C - linked list reverse recursively: why use double pointer?

Question

I understand the logic when the struct Node *head is a global variable.

However, when I do the reverse using struct Node *head as a local variable in main() , I have to use double-pointer and pointer of Head , and I don't understand where exactly I have to place them.

void Reverse(struct Node *Head, struct Node **headpointer) {
    struct Node *first;
    // when the list is empty
    if (Head == NULL)
        return;

    first = Head;
    // when there is one node left
    if (first->next == NULL) {
        *headpointer = first;
        return;
    }

    Reverse(first->next, headpointer);

    first->next->next = first;
    first->next = NULL;
}

I am unclear why I have to use...

first = Head;
*headpointer = first;

why can't I just use

Head = first? 

Also, if first = Head line in front of the recursive function call Reverse(first->next, headpointer) , don't the first->next value also equal to Head which points to the first node?

Is there any good logical diagram/pic/explanation/examples that can explain this difference?

Answer 1

I am unclear why I have to use... first = Head

Actually, the first variable isn't needed in this code at all.

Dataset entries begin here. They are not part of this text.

/-! ## The tree -/

/-- V-TREE-4: a leaf pops before an internal node of equal frequency. -/
theorem test_buildTree : after .buildTree { text [0, 1, 2, 2] with
      freq := { counts := [1, 1, 2, 0], nsym := 3, valid := true } } (fun t => (t.tree, t.queue, t.status)) =
    some ({ nodes := [leaf 0 1, leaf 1 1, leaf 2 2, inner 2 0 1, inner 4 2 3], nnodes := 5, root := 4, valid := true },
      [], 0x00000300) := by decide

/-- V-TREE-11 and V-TREE-12. -/
theorem test_buildTree_errors :
    after .buildTree { fresh small with freq := { counts := [0, 0, 0, 0], nsym := 0, valid := true } } report =
      some (0x00000112, 0) ∧
    after .buildTree (fresh small) report = some (0x00000052, 0x00000100) := by decide

/-! ## The code table -/

/-- V-CFG-6's tree and codes. -/
theorem test_assignCodes : after .assignCodes { fresh small with tree :=
      { nodes := [leaf 0 1, leaf 1 1, leaf 2 2, leaf 3 4, inner 2 0 1, inner 4 2 4, inner 8 3 5], nnodes := 7, root := 6,
        valid := true } } (fun t => t.codes) =
    some { entries := [code 3 0b110, code 3 0b111, code 2 0b10, code 1 0], valid := true } := by decide

/-- V-CODE-4 and V-CODE-8. -/
theorem test_assignCodes_single :
    after .assignCodes { aaaa with tree := { nodes := [leaf 0 4], nnodes := 1, root := 0, valid := true } }
      (fun t => t.codes.entries) = some [code 1 0, .none, .none, .none] ∧
    after .assignCodes (fresh small) report = some (0x00000052, 0x00000200) := by decide

/-- V-CODE-10: bits of CW at LEN and above are ignored. -/
theorem test_codeLoad : after (.codeLoad 2 2) { fresh small with
      data := { (fresh small).data with codeW := #v[0xFFFFFFFF, 1, 0, 0, 0, 0, 0, 0] } }
    (fun t => (t.codes.entries, t.status)) = some ([.none, .none, code 2 3, .none], 0x00000400) := by decide

/-- V-CFG-4 and V-ENC-8. -/
theorem test_codeLoad_errors :
    after (.codeLoad 1 4) (fresh small) report = some (0x00000042, 3) ∧
    after (.codeLoad 1 0) (fresh small) report = some (0x00000042, 3) ∧
    after (.codeLoad 4 0) (fresh small) report = some (0x00000042, 2) := by decide

/-! ## The packer -/

/-- V-PACK-5's bits "01011", and V-PACK-2's empty text. -/
theorem test_pack :
    after .pack { text [0, 1, 2] with codes := { entries := [code 1 0, code 2 2, code 2 3, .none], valid := true } }
      (fun t => t.out) = some { bytes := [0x03, 0x58], len := 2, bitLen := 5, pad := 3, valid := true } ∧
    after .pack { text [] with codes := abLoaded.codes } (fun t => (t.out, t.status)) =
      some ({ bytes := [0x08, 0x00], len := 2, bitLen := 0, pad := 8, valid := true }, 0x00000C00) := by decide

/-- V-PACK-3's lookup failure (with symbol 1), and V-PACK-1. -/
theorem test_pack_errors :
    after .pack abLoaded (fun t => (report t, t.irq.status, t.out.len)) = some ((0x00000422, 0x01000001), 3, 0) ∧
    after .pack (text [0, 1]) report = some (0x00000052, 0x00000400) := by decide

/-- V-COMP-1: COMPRESS leaves every product of "aab". -/
theorem test_compress : after .compress (text [0, 0, 1]) (fun t => (t.freq, t.tree, t.codes, t.out, t.status)) =
    some (aab.freq, aab.tree, aab.codes, aab.out, 0x00000F00) := by decide

/-- V-SRC-3, and V-CFG-6's output. -/
theorem test_compress_ends :
    after .compress (fresh small) (fun t => (report t, t.irq.status)) = some ((0x00000012, 0), 3) ∧
    after .compress (text [0, 1, 2, 2, 3, 3, 3, 3]) (fun t => (t.out.bytes, t.out.bitLen, t.out.pad)) =
      some ([0x02, 0xDE, 0x80], 14, 2) := by decide

/-! ## Readback (V-RB-1 to V-RB-14) -/

theorem test_textRead : after (.textRead 2) aab results = some [1, 0, 0] ∧
    after (.textRead 3) aab report = some (0x00000F72, 3) := by decide

theorem test_freqRead : after (.freqRead 0) aab results = some [2, 0, 0] ∧
    after (.freqRead 3) aab results = some [0, 0, 0] := by decide

theorem test_nodeRead : after (.nodeRead 2) aab results = some [3, 0, 0x00000001] ∧
    after (.nodeRead 1) aab results = some [1, 0x80000001, 0] := by decide

theorem test_nodeRead_range : after (.nodeRead 3) aab report = some (0x00000F72, 3) := by decide

theorem test_codeRead : after (.codeRead 0) aab (fun t => (results t, t.data.codeW)) =
      some ([0x80000001, 0, 0], #v[1, 0, 0, 0, 0, 0, 0, 0]) ∧
    after (.codeRead 2) aab (fun t => (results t, t.data.cw)) = some ([0, 0, 0], 0) := by decide

/-- V-CODE-11's record, read back. -/
theorem test_codeRead_long : after (.codeRead 0) { fresh small with codes :=
      { entries := [code 255 (BitVec.allOnes 255), .none, .none, .none], valid := true } }
    (fun t => (t.data.result0, t.data.codeW)) = some (0x800000FF, #v[0xFFFFFFFF, 0xFFFFFFFF, 0xFFFFFFFF, 0xFFFFFFFF,
      0xFFFFFFFF, 0xFFFFFFFF, 0xFFFFFFFF, 0x7FFFFFFF]) := by decide

theorem test_outRead : after (.outRead 1) aab results = some [0xC0, 0, 0] ∧
    after (.outRead 2) aab report = some (0x00000F72, 2) := by decide

/-! ## Steps -/

/-- V-RST-1's four read-only values, in the reference implementation. -/
theorem test_reset_values : regValue .reset .id = 0x48554631 ∧ regValue .reset .cfg = 0x0000FF08 ∧
    regValue .reset .cfgTextMax = 0x00010000 ∧ regValue .reset .cfgOutMax = 0x001FE002 := by decide

/-- V-CTL-6: a command written while busy is dropped. -/
theorem test_step_dropped : afterStep (bus (.busy 0x00006102) (.hostWrite 0x1010 4 0x00006202))
    (fun t => (t.phase, t.irq.status)) = some (.busy 0x00006102, 4) := by decide

/-- V-CTL-8: a 1 clears its event bit; reserved bits do nothing. -/
theorem test_step_w1c :
    afterStep { bus .idle (.hostWrite 0x1018 4 2) with irq := { status := 7, enable := 0 } } (fun t => t.irq.status) =
      some 5 ∧
    afterStep { bus .idle (.hostWrite 0x1018 4 0xFFFFFFF8) with irq := { status := 7, enable := 0 } }
      (fun t => t.irq.status) = some 7 := by decide

/-- V-CTL-9: IRQ_ENABLE acts on the level in the same step. -/
theorem test_step_irq : afterStep { bus .idle (.hostWrite 0x101C 4 4) with irq := { status := 5, enable := 2 } }
    (fun t => t.irqLine) = some true := by decide

/-- V-RST-2: a write of a read-only or reserved offset is ignored. -/
theorem test_step_read_only : ∀ off ∈ [0x00, 0x14, 0x28, 0x80],
    afterStep (bus .idle (.hostWrite (0x1000 + off) 4 0xFFFFFFFF)) (fun t => t.env.pending) = some [] ∧
    afterStep (bus .idle (.hostWrite (0x1000 + off) 4 0xFFFFFFFF)) (fun t => { t with env := (fresh small).env }) =
      some (fresh small) := by decide

/-- V-RST-3: a reset in the middle of COMPRESS leaves the reset state. -/
theorem test_step_reset : afterStep { busy 8 (text [0, 0, 1]) with env := (bus .idle .reset).env } (fun t => t) =
    some (fresh small) := by decide

/-- V-ENC-1, V-ENC-5 and V-ENC-13, from the command word to the report. -/
theorem test_step_illegal : afterStep (busy 0x00000009 (fresh small)) report = some (0x00000042, 1) ∧
    afterStep (busy 0x00000100 (fresh small)) report = some (0x00000042, 2) ∧
    afterStep (busy 0x00000104 (fresh small)) report = some (0x00000042, 2) := by decide

/-- The very next step after `withFetchWord` runs the word: V-FREQ-1. -/
theorem test_withFetchWord : afterStep ((fresh .reference).withFetchWord 32 0x00006102)
    (fun t => (t.text.len, textAt t 0, t.report.lastCmd, t.status)) = some (1, 0x61, 0x00006102, 0) := by decide

/-! ## Witnesses: states and operands that meet the hypotheses of each obligation -/

/-- Offsets at the ends of each clause of the register map. -/
def offsets : List Nat := [0x00, 0x0C, 0x10, 0x14, 0x18, 0x1C, 0x20, 0x24, 0x40, 0x44, 0x4C, 0x50, 0x6C, 0x70, 0xFC]

theorem witness_ResetFromAnyState : ∃ (s : State) (es : List Event), s.phase = .busy 8 ∧ s.env.pending = .reset :: es :=
  ⟨bus (.busy 8) .reset, [], by decide⟩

It is just a copy of Head , so to simplify you can just replace the variable with Head . Everything will work the same without it:

if (Head == NULL)
  return;

if (Head->next == NULL) {
  *headpointer = Head;
  return;
}

Reverse(Head->next, headpointer);

Head->next->next = Head;
Head->next = NULL;

I am unclear why I have to use... *headpointer = Head

The Head variable is the pointer to the head of the list you want to reverse, and the function stores the head of the newly reversed list into *headpointer . It does this because Head is just a copy of the pointer that was passed in to the Reverse() function, so updating its value won't change the original pointer; that's why a separate double pointer variable is used.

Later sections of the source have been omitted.